8. Returning Goods and Claims
You must inspect the Goods immediately following delivery to you. Subject to NutriciaStore’s obligations under the CGA, you may only return a Good for a change in mind with our prior approval. Subject to our obligations under the CGA, the following conditions apply for all Goods returned for a change in mind with our approval:- a written return claim must be received by (via email or letter) within five (5) working days after the delivery of the Goods.
- the original Purchase Order number and date must be quoted;
- on our approval of the written return claim, we or our authorised agent will issue a returns authorisation form and/or number which you must attach to the Goods when returned;
- where a Good was originally supplied in a special manufacturer’s carton, any return must be made in that original carton. All Goods must also be in their original and unmarked condition, complete with any instruction sheets supplied;
- the Customer will be responsible for paying outward and inward freight, transport and/or delivery charges. If not pre-paid by the Customer, the cost of freight, transport and/or delivery incurred by NutriciaStore will be deducted from the amount of any refund or credit we give the Customer, and if no credit is available, then such cost will be invoiced to the Customer and payable by the Customer;
- the Good must be returned within 20 days of the date of approval of the return claim by NutriciaStore;
- NutriciaStore may charge a reasonable restocking fee; and
- NutriciaStore accepts no responsibility for any delays in refunding or crediting your account where such delay is caused by the Goods being incorrectly branded or returned without adequate identification of both you and of the Goods returned.
- Subject to our obligations under the CGA, any Good that has been altered or damaged by you cannot be returned.
- Subject to our obligations under the CGA, any claim that the Good is defective, damaged, faulty, short delivered or not supplied in accordance with these Terms and Conditions and/or the relevant Purchase Order must be made at the time of delivery or in writing to us within five (5) working days after delivery of the Goods to you. If you fail to make a return claim within this timeframe then, to the extent permitted by law, the Goods will be deemed to have been accepted by you and we will not be liable (and you waive any rights to seek remedies) in relation to any later claim for any damage to, discrepancy or other non-compliance of the Goods.

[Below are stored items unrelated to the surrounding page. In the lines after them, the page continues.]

-- ==== Sys2Proof/Machine/Step.lean ====
section
/-! DEFINITION. The step: the command at the front of the queue runs; with an empty queue one tick of REFCLK_IN passes. -/

namespace Sys2Proof.Machine
open Sys2Proof

/-- One tick of REFCLK_IN (R50) passes while no command waits (DESIGN CHOICE, log 1); XRTC_IN, a clock of its own (Table 2-2), may have an edge in it (log 90). -/
def State.tick (s : State) : State :=
  { s with clock := { s.clock with ticks := s.clock.ticks + 1, xrtc := s.clock.xrtc + (if Config.xrtcEdge s.clock.ticks then 1 else 0) } }

/-- Take the command at the front of the queue and run it with the rest; idle one tick on an empty queue. -/
def step (s : State) : Host.Outcome State Fault Refusal :=
  match s.pending with
  | [] => .next s.tick
  | c :: cs => exec c { s with pending := cs }

/-- The state with the command a word spells at the front of its queue: no row of the table gives bits, so no word spells one. -/
def State.withFetchWord (s : State) (nbits w : Nat) : State :=
  match decodeTableWord nbits w with
  | some c => { s with pending := c :: s.pending }
  | none => s

end Sys2Proof.Machine
end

- Any claim for Goods damaged in transit must be accompanied by a photograph of the affected Goods. If you fail to provide photographic evidence of the damaged Goods, to the extent permitted by law, the Goods will be deemed to have been accepted by you and we will not be liable (and you waive any rights to seek remedies) in relation to any later claim for any damage to the Goods.

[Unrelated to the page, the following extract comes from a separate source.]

-- ==== Sys2Proof/Machine/Core.lean ====
section
/-! DEFINITION. The machine as the host runs it. -/

def Sys2Proof.core : Host.Core := { State := Sys2Proof.Machine.State, Fault := Sys2Proof.Machine.Fault, Refusal := Sys2Proof.Machine.Refusal, step := Sys2Proof.Machine.step, reset := Sys2Proof.Machine.State.reset }
end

- A signed consignment note and/or proof of delivery note is a legal document and if signed is acceptance that the Goods have been accepted as delivered by the Customer. If you claim that we have not supplied the Goods and the consignment note and/or proof of delivery note has been signed by you and indicates the delivery in question was made, to the extent permitted by law, the Goods are deemed to have been accepted by you and we will not be liable (and you waive any rights to seek remedies) in relation to such claim.
- All return claim payments will be made by us using the same payment method used by you for your original order. Where you are claiming that the Goods have been short delivered, we will refund the balance amount paid in respect of the Goods not delivered from the order using the same payment method used by you for your original order.
9. Risk and Insurance
- Risk of any loss, damage or deterioration in the Goods will pass from NutriciaStore to the Customer when the Goods are delivered (or deemed to be delivered) to the Customer in accordance with clause 8.
- The Customer must insure the Goods for their full replacement value for the benefit NutriciaStore at all times from the time at which risk in the Goods passes to the Customer until ownership of the Goods has passed to the Customer.
10. Ownership in Goods
- Title to the Goods will pass to the Customer upon the later of the Delivery Date, and the date NutriciaStore has received full payment in cleared funds of the Amount Owing in respect of the Goods. Until that time, all Goods supplied by NutriciaStore will remain the property of NutriciaStore and title in them will not pass to the Customer.
- NutriciaStore may apply any payments received from or on behalf of the Customer in reduction of the Amount Owing in such order and manner as NutriciaStore thinks fit (despite any direction to the contrary and whether before or after the occurrence of an Event of Default).
- If the Customer resells or uses any Goods before ownership of the Goods has passed to the Customer, the proceeds of such sale or use will be received and held by the Customer (in whatever form) in trust for both the Customer and NutriciaStore. NutriciaStore’s interest as beneficiary under that trust will be that portion of the proceeds that does not exceed the Amount Owing. The balance of the proceeds (if any) will be the Customer’s beneficial interest under that trust.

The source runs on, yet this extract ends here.